/-- BYPASS: the register captures 0 and then holds the bit shifted in (IEEE 1149.1). [DESIGN CHOICE, log 115] [PRESUMED, log 57] -/
def execBypass (b : Bool) (s : State) : Out :=
  .next (if s.tap.ir = 0xFF then { scanDr s 0 with tap := { (scanDr s 0).tap with bypass := b } } else s)

/-- DBGRST; its one-bit register captures 0. [DESIGN CHOICE, log 115] -/
def execDbgrst (b : Bool) (s : State) : Out :=
  .next (if s.tap.ir = 0x11 then (if b then runReset .debug (scanDr s 0) else scanDr s 0) else s)

/-- What Capture-DR of REGACC loads. -/
def regaccCapture (t : Tap) : BitVec 51 := BitVec.ofNat 51 (fld t.rdata.toNat 2 + fld (bit t.dataDone) 1 + bit t.denied)

/-- REGACC: the scan shifts out what Capture-DR loaded, and Update-DR performs the access, in a debug image only; while the access before it has
not been performed, Update-DR is ignored (R463). [DESIGN CHOICE, log 115] -/
def execRegacc (dr : BitVec 51) (s : State) : Out :=
  let d := dr.toNat
  .next (
    if s.tap.ir ≠ 0x10 then s
    else if ! s.tap.dataDone then scanDr s (regaccCapture s.tap).toNat
    else access (scanDr s (regaccCapture s.tap).toNat) { req := .tap, we := tbit d 50, off := fld (bits d 49 34) 2, v := bits d 33 2 })

/-- TRST_N: Test-Logic-Reset, in which IDCODE is the instruction (IEEE 1149.1). [PRESUMED, log 57] -/
def execTrstN (s : State) : Out := .next { s with tap := { s.tap with st := .testLogicReset, ir := 0x01 } }

/-- UPDATE_IR: the scan shifts out 0b0000_0001, which Capture-IR loads; an undefined code selects BYPASS (R462).
[PRESUMED, log 57] -/
def execUpdateIr (code : BitVec 8) (s : State) : Out :=
  .next { s with tap := { s.tap with
    st := .updateIr
    irOut := 0x01
    ir := if code = 0x01 ∨ code = 0x10 ∨ code = 0x11 ∨ code = 0x12 then code else 0xFF } }

end Sys2Proof.Machine
end

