-- ==== Sys2Proof/Machine/Scalar.lean ====
section
/-! DEFINITION. Integer computation, control transfer and hardware loops (04). -/

namespace Sys2Proof.Machine

open Sys2Proof

/-! ### The functions of Table 4-5 -/

/-- SRA. -/
def sraF (a b : Word) : Word := a.sshiftRight (b.toNat % 64)
/-- The signed minimum. -/
def minF (a b : Word) : Word := if a.slt b then a else b
/-- The signed maximum. -/
def maxF (a b : Word) : Word := if a.slt b then b else a
/-- The unsigned minimum. -/
def minuF (a b : Word) : Word := if a.ult b then a else b
/-- The unsigned maximum. -/
def maxuF (a b : Word) : Word := if a.ult b then b else a
/-- The upper 64 bits of a product. -/
def mulHi (a b : Int) : Word := BitVec.ofInt 64 (a * b / 2 ^ 64)
/-- DIV (R93). -/
def divF (a b : Word) : Word := if b = 0 then BitVec.allOnes 64 else a.sdiv b
/-- DIVU (R93). -/
def divuF (a b : Word) : Word := if b = 0 then BitVec.allOnes 64 else a / b
/-- REM (R93). -/
def remF (a b : Word) : Word := if b = 0 then a else a.srem b
/-- REMU (R93). -/
def remuF (a b : Word) : Word := if b = 0 then a else a % b
/-- Leading zeros, 0 to 64. -/
def clzF (a : Word) : Word := w64 (if a = 0 then 64 else 63 - Nat.log2 a.toNat)
/-- Trailing zeros, 0 to 64. -/
def ctzF (a : Word) : Word := w64 (((List.range 64).find? (fun i => a.getLsbD i)).getD 64)
/-- Set bits. -/
def popcF (a : Word) : Word := w64 ((List.range 64).filter (fun i => a.getLsbD i)).length

/-- Byte i of a word. -/
def byteOf (a : Word) (i : Nat) : Byte := (a >>> (8 * i)).setWidth 8

/-- PERMB: byte j of the result is byte idx_j of a when idx_j is below len, else 0 (R95). -/
def permbF (len : Nat) (a b : Word) : Word :=
  w64 (leNat ((List.range 8).map (fun j => let i := (byteOf b j).toNat; if i < len then byteOf a i else 0)))

/-- The width of a bit field that ends at bit 63 at most (R94). -/
def bfWidth (pos lenm1 : BitVec 6) : Nat := min (lenm1.toNat + 1) (64 - pos.toNat)

/-- The mask of a bit field. -/
def bfMask (pos lenm1 : BitVec 6) : Word := w64 ((2 ^ bfWidth pos lenm1 - 1) * 2 ^ pos.toNat)

/-- BFEXT. -/
def bfextF (pos lenm1 : BitVec 6) (a : Word) : Word := (a &&& bfMask pos lenm1) >>> pos.toNat

/-- BFEXT.S: the field's top bit extended. -/
def bfextSF (pos lenm1 : BitVec 6) (a : Word) : Word :=
  let w := bfWidth pos lenm1
  BitVec.ofInt 64 (sInt w (bfextF pos lenm1 a).toNat)

/-- BFINS. -/
def bfinsF (pos lenm1 : BitVec 6) (d a : Word) : Word :=
  (d &&& ~~~(bfMask pos lenm1)) ||| ((a <<< pos.toNat) &&& bfMask pos lenm1)

/-! ### Register–register -/

def execAdd (rd rs1 rs2 : RSpec) (s : State) : Out := alu2 (· + ·) rd rs1 rs2 s
def execSub (rd rs1 rs2 : RSpec) (s : State) : Out := alu2 (· - ·) rd rs1 rs2 s
def execAnd (rd rs1 rs2 : RSpec) (s : State) : Out := alu2 (· &&& ·) rd rs1 rs2 s
def execOr (rd rs1 rs2 : RSpec) (s : State) : Out := alu2 (· ||| ·) rd rs1 rs2 s
def execXor (rd rs1 rs2 : RSpec) (s : State) : Out := alu2 (· ^^^ ·) rd rs1 rs2 s
def execAndn (rd rs1 rs2 : RSpec) (s : State) : Out := alu2 (fun a b => a &&& ~~~b) rd rs1 rs2 s
def execSll (rd rs1 rs2 : RSpec) (s : State) : Out := alu2 (fun a b => a <<< (b.toNat % 64)) rd rs1 rs2 s
def execSrl (rd rs1 rs2 : RSpec) (s : State) : Out := alu2 (fun a b => a >>> (b.toNat % 64)) rd rs1 rs2 s
def execSra (rd rs1 rs2 : RSpec) (s : State) : Out := alu2 sraF rd rs1 rs2 s
def execSlt (rd rs1 rs2 : RSpec) (s : State) : Out := alu2 (fun a b => b64 (a.slt b)) rd rs1 rs2 s
def execSltu (rd rs1 rs2 : RSpec) (s : State) : Out := alu2 (fun a b => b64 (a.ult b)) rd rs1 rs2 s
def execMin (rd rs1 rs2 : RSpec) (s : State) : Out := alu2 minF rd rs1 rs2 s
def execMax (rd rs1 rs2 : RSpec) (s : State) : Out := alu2 maxF rd rs1 rs2 s
def execMinu (rd rs1 rs2 : RSpec) (s : State) : Out := alu2 minuF rd rs1 rs2 s
def execMaxu (rd rs1 rs2 : RSpec) (s : State) : Out := alu2 maxuF rd rs1 rs2 s
def execMul (rd rs1 rs2 : RSpec) (s : State) : Out := alu2 (· * ·) rd rs1 rs2 s
def execMulxSs (rd rs1 rs2 : RSpec) (s : State) : Out := alu2 (fun a b => mulHi a.toInt b.toInt) rd rs1 rs2 s
def execMulxUu (rd rs1 rs2 : RSpec) (s : State) : Out := alu2 (fun a b => mulHi a.toNat b.toNat) rd rs1 rs2 s
def execMulxSu (rd rs1 rs2 : RSpec) (s : State) : Out := alu2 (fun a b => mulHi a.toInt b.toNat) rd rs1 rs2 s
def execDiv (rd rs1 rs2 : RSpec) (s : State) : Out := alu2 divF rd rs1 rs2 s
def execDivu (rd rs1 rs2 : RSpec) (s : State) : Out := alu2 divuF rd rs1 rs2 s
def execRem (rd rs1 rs2 : RSpec) (s : State) : Out := alu2 remF rd rs1 rs2 s
def execRemu (rd rs1 rs2 : RSpec) (s : State) : Out := alu2 remuF rd rs1 rs2 s
def execClz (rd rs1 : RSpec) (s : State) : Out := alu1 clzF rd rs1 s
def execCtz (rd rs1 : RSpec) (s : State) : Out := alu1 ctzF rd rs1 s
def execPopc (rd rs1 : RSpec) (s : State) : Out := alu1 popcF rd rs1 s
def execPermb (rd rs1 rs2 : RSpec) (len : BitVec 3) (s : State) : Out := alu2 (permbF (len.toNat + 1)) rd rs1 rs2 s

/-! ### Immediate forms -/

def execAddi (rd rs1 : RSpec) (imm : BitVec 14) (s : State) : Out := alu1 (· + sx imm) rd rs1 s
def execAndi (rd rs1 : RSpec) (imm : BitVec 14) (s : State) : Out := alu1 (· &&& sx imm) rd rs1 s
def execOri (rd rs1 : RSpec) (imm : BitVec 14) (s : State) : Out := alu1 (· ||| sx imm) rd rs1 s
def execXori (rd rs1 : RSpec) (imm : BitVec 14) (s : State) : Out := alu1 (· ^^^ sx imm) rd rs1 s
def execSlti (rd rs1 : RSpec) (imm : BitVec 14) (s : State) : Out := alu1 (fun a => b64 (a.slt (sx imm))) rd rs1 s
def execSltiu (rd rs1 : RSpec) (imm : BitVec 14) (s : State) : Out := alu1 (fun a => b64 (a.ult (sx imm))) rd rs1 s
def execSlli (rd rs1 : RSpec) (amt : BitVec 6) (s : State) : Out := alu1 (· <<< amt.toNat) rd rs1 s
def execSrli (rd rs1 : RSpec) (amt : BitVec 6) (s : State) : Out := alu1 (· >>> amt.toNat) rd rs1 s
def execSrai (rd rs1 : RSpec) (amt : BitVec 6) (s : State) : Out := alu1 (fun a => a.sshiftRight amt.toNat) rd rs1 s

/-- imm20 × 2^12, sign-extended from bit 31. -/
def upImm (imm : BitVec 20) : Word := sx (imm ++ (0 : BitVec 12))

def execLui (rd : RSpec) (imm : BitVec 20) (s : State) : Out :=
  base s (fun k s => if xOk rd then .done (s.setX k rd (upImm imm)) else illegal s)

def execAuipc (rd : RSpec) (imm : BitVec 20) (s : State) : Out :=
  base s (fun k s => if xOk rd then .done (s.setX k rd ((s.str k).pc + upImm imm)) else illegal s)

def execLiw (rd : RSpec) (imm : BitVec 32) (s : State) : Out :=
  ext s (fun k s => if xOk rd then .done (s.setX k rd (sx imm)) else illegal s)

def execLih (rd : RSpec) (imm : BitVec 32) (s : State) : Out :=
  ext s (fun k s => if xOk rd then .done (s.setX k rd (imm ++ ((s.str k).x rd).setWidth 32)) else illegal s)

def execAddix (rd rs1 : RSpec) (imm : BitVec 32) (s : State) : Out := alu1x (· + sx imm) rd rs1 s

def execBfext (rd rs1 : RSpec) (pos lenm1 : BitVec 6) (s : State) : Out := alu1 (bfextF pos lenm1) rd rs1 s
def execBfextS (rd rs1 : RSpec) (pos lenm1 : BitVec 6) (s : State) : Out := alu1 (bfextSF pos lenm1) rd rs1 s
def execBfins (rd rs1 : RSpec) (pos lenm1 : BitVec 6) (s : State) : Out :=
  base s (fun k s =>
    if xOk rd && xOk rs1 then .done (s.setX k rd (bfinsF pos lenm1 ((s.str k).x rd) ((s.str k).x rs1))) else illegal s)

/-! ### Control transfer (R96, R97, Table 2-7) -/

/-- The target of a word offset from the instruction (R87). -/
def wordTarget {w : Nat} (pc : Word) (off : BitVec w) : Word := pc + 4 * sx off

/-- An indirect target that is not a multiple of 4 raises 0x0D with SVFA holding it (R97). -/
def misTarget (s : State) (t : Word) : Res := .event (mkEv 0x0D t 0 .ul) s

/-- The CALL row of Table 2-7 with its target. -/
def callTo (k : StrandId) (s : State) (target : Word) : Res :=
  let t := s.str k
  if t.win.free < 4 then .event (mkEv 0x0E 0 0 .ul) s
  else
    let link := t.pc + 4
    let s1 := s.modWin k (fun w =>
      let w1 := w.push t.status.lvl
      w1.modSlot w1.wcur (fun q => { q with l := q.l.set 7 link }))
    .jump s1 target

def execJmp (off : BitVec 26) (s : State) : Out := baseCtl s (fun k s => .jump s (wordTarget (s.str k).pc off))

def execCall (off : BitVec 26) (s : State) : Out := baseCtl s (fun k s => callTo k s (wordTarget (s.str k).pc off))

def execJmpr (rd rs1 : RSpec) (imm : BitVec 14) (s : State) : Out :=
  baseCtl s (fun k s =>
    if xOk rd && xOk rs1 then
      let t := (s.str k).x rs1 + sx imm
      if t.toNat % 4 ≠ 0 then misTarget s t else .jump (s.setX k rd ((s.str k).pc + 4)) t
    else illegal s)

def execCallr (rs1 : RSpec) (imm : BitVec 14) (s : State) : Out :=
  baseCtl s (fun k s =>
    if xOk rs1 then
      let t := (s.str k).x rs1 + sx imm
      if t.toNat % 4 ≠ 0 then misTarget s t else callTo k s t
    else illegal s)

/-- A branch condition of Table 4-6; none for a reserved code. -/
def brCond (c : BitVec 3) (a b : Word) : Option Bool :=
  match c.toNat with
  | 0 => some (a == b)
  | 1 => some (a != b)
  | 2 => some (a.slt b)
  | 3 => some (! a.slt b)
  | 4 => some (a.ult b)
  | 5 => some (! a.ult b)
  | _ => none

/-- A condition against zero of Table 4-6; none for a reserved code. -/
def brzCond (c : BitVec 3) (a : Word) : Option Bool :=
  match c.toNat with
  | 0 => some (a == 0)
  | 1 => some (a != 0)
  | 2 => some (a.slt 0)
  | 3 => some (! a.slt 0)
  | 4 => some ((0 : Word).slt a)
  | 5 => some (! (0 : Word).slt a)
  | _ => none

def execBr (rs1 rs2 : RSpec) (cond : BitVec 3) (off : BitVec 11) (s : State) : Out :=
  baseCtl s (fun k s =>
    match brCond cond ((s.str k).x rs1) ((s.str k).x rs2) with
    | none => illegal s
    | some b =>
      if xOk rs1 && xOk rs2 then (if b then .jump s (wordTarget (s.str k).pc off) else .done s) else illegal s)

def execBrz (rs1 : RSpec) (cond : BitVec 3) (off : BitVec 17) (s : State) : Out :=
  baseCtl s (fun k s =>
    match brzCond cond ((s.str k).x rs1) with
    | none => illegal s
    | some b => if xOk rs1 then (if b then .jump s (wordTarget (s.str k).pc off) else .done s) else illegal s)

def execRet (s : State) : Out :=
  baseCtl s (fun k s =>
    let t := s.str k
    let a := t.x 0x1F
    if a.toNat % 4 ≠ 0 then misTarget s a
    else if t.win.resw < 2 then .event (mkEv 0x0F 0 0 .ul) s
    else .jump (s.modWin k Win.pop) a)

/-! ### Hardware loops (R114, R116) -/

/-- Whether the body of loop i lies in the body of loop o. -/
def Loop.inside (i o : Loop) : Bool := decide (o.start.toNat ≤ i.start.toNat) && decide (i.last.toNat ≤ o.last.toNat)

def execLoopI (rs1 : RSpec) (len : BitVec 12) (s : State) : Out :=
  baseCtl s (fun k s =>
    let t := s.str k
    let l : Loop := { start := t.pc + 4, len := len, count := (t.x rs1).setWidth 32 }
    if ! xOk rs1 || decide (2 ≤ t.loops.length) || len == 0 || ! t.loops.all (fun o => l.inside o) then illegal s
    else if l.count = 0 then .jump s (l.last + 4)
    else .done (s.modStr k (fun t => { t with loops := t.loops ++ [l] })))

def execLbrk (s : State) : Out :=
  baseCtl s (fun k s => .done (s.modStr k (fun t => { t with loops := t.loops.dropLast })))

end Sys2Proof.Machine
end

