-- ==== Sys2Proof/Machine/Dispatch.lean ====
section
/-! DEFINITION. One arm per command: a direct call of its meaning. -/

namespace Sys2Proof.Machine

open Sys2Proof
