-- ==== Sys2Proof/Machine/Core.lean ====
section
/-! DEFINITION. The host's interface: the machine as a state type, a step and the state after reset. -/

def Sys2Proof.core : Host.Core := { State := Sys2Proof.Machine.State, Fault := Sys2Proof.Machine.Fault, Refusal := Sys2Proof.Machine.Refusal, step := Sys2Proof.Machine.step, reset := Sys2Proof.Machine.State.reset }
end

------

Where a line of the entries contains "brCond", report that line.

The completed task:
def brCond (c : BitVec 3) (a b : Word) : Option Bool :=
    match brCond cond ((s.str k).x rs1) ((s.str k).x rs2) with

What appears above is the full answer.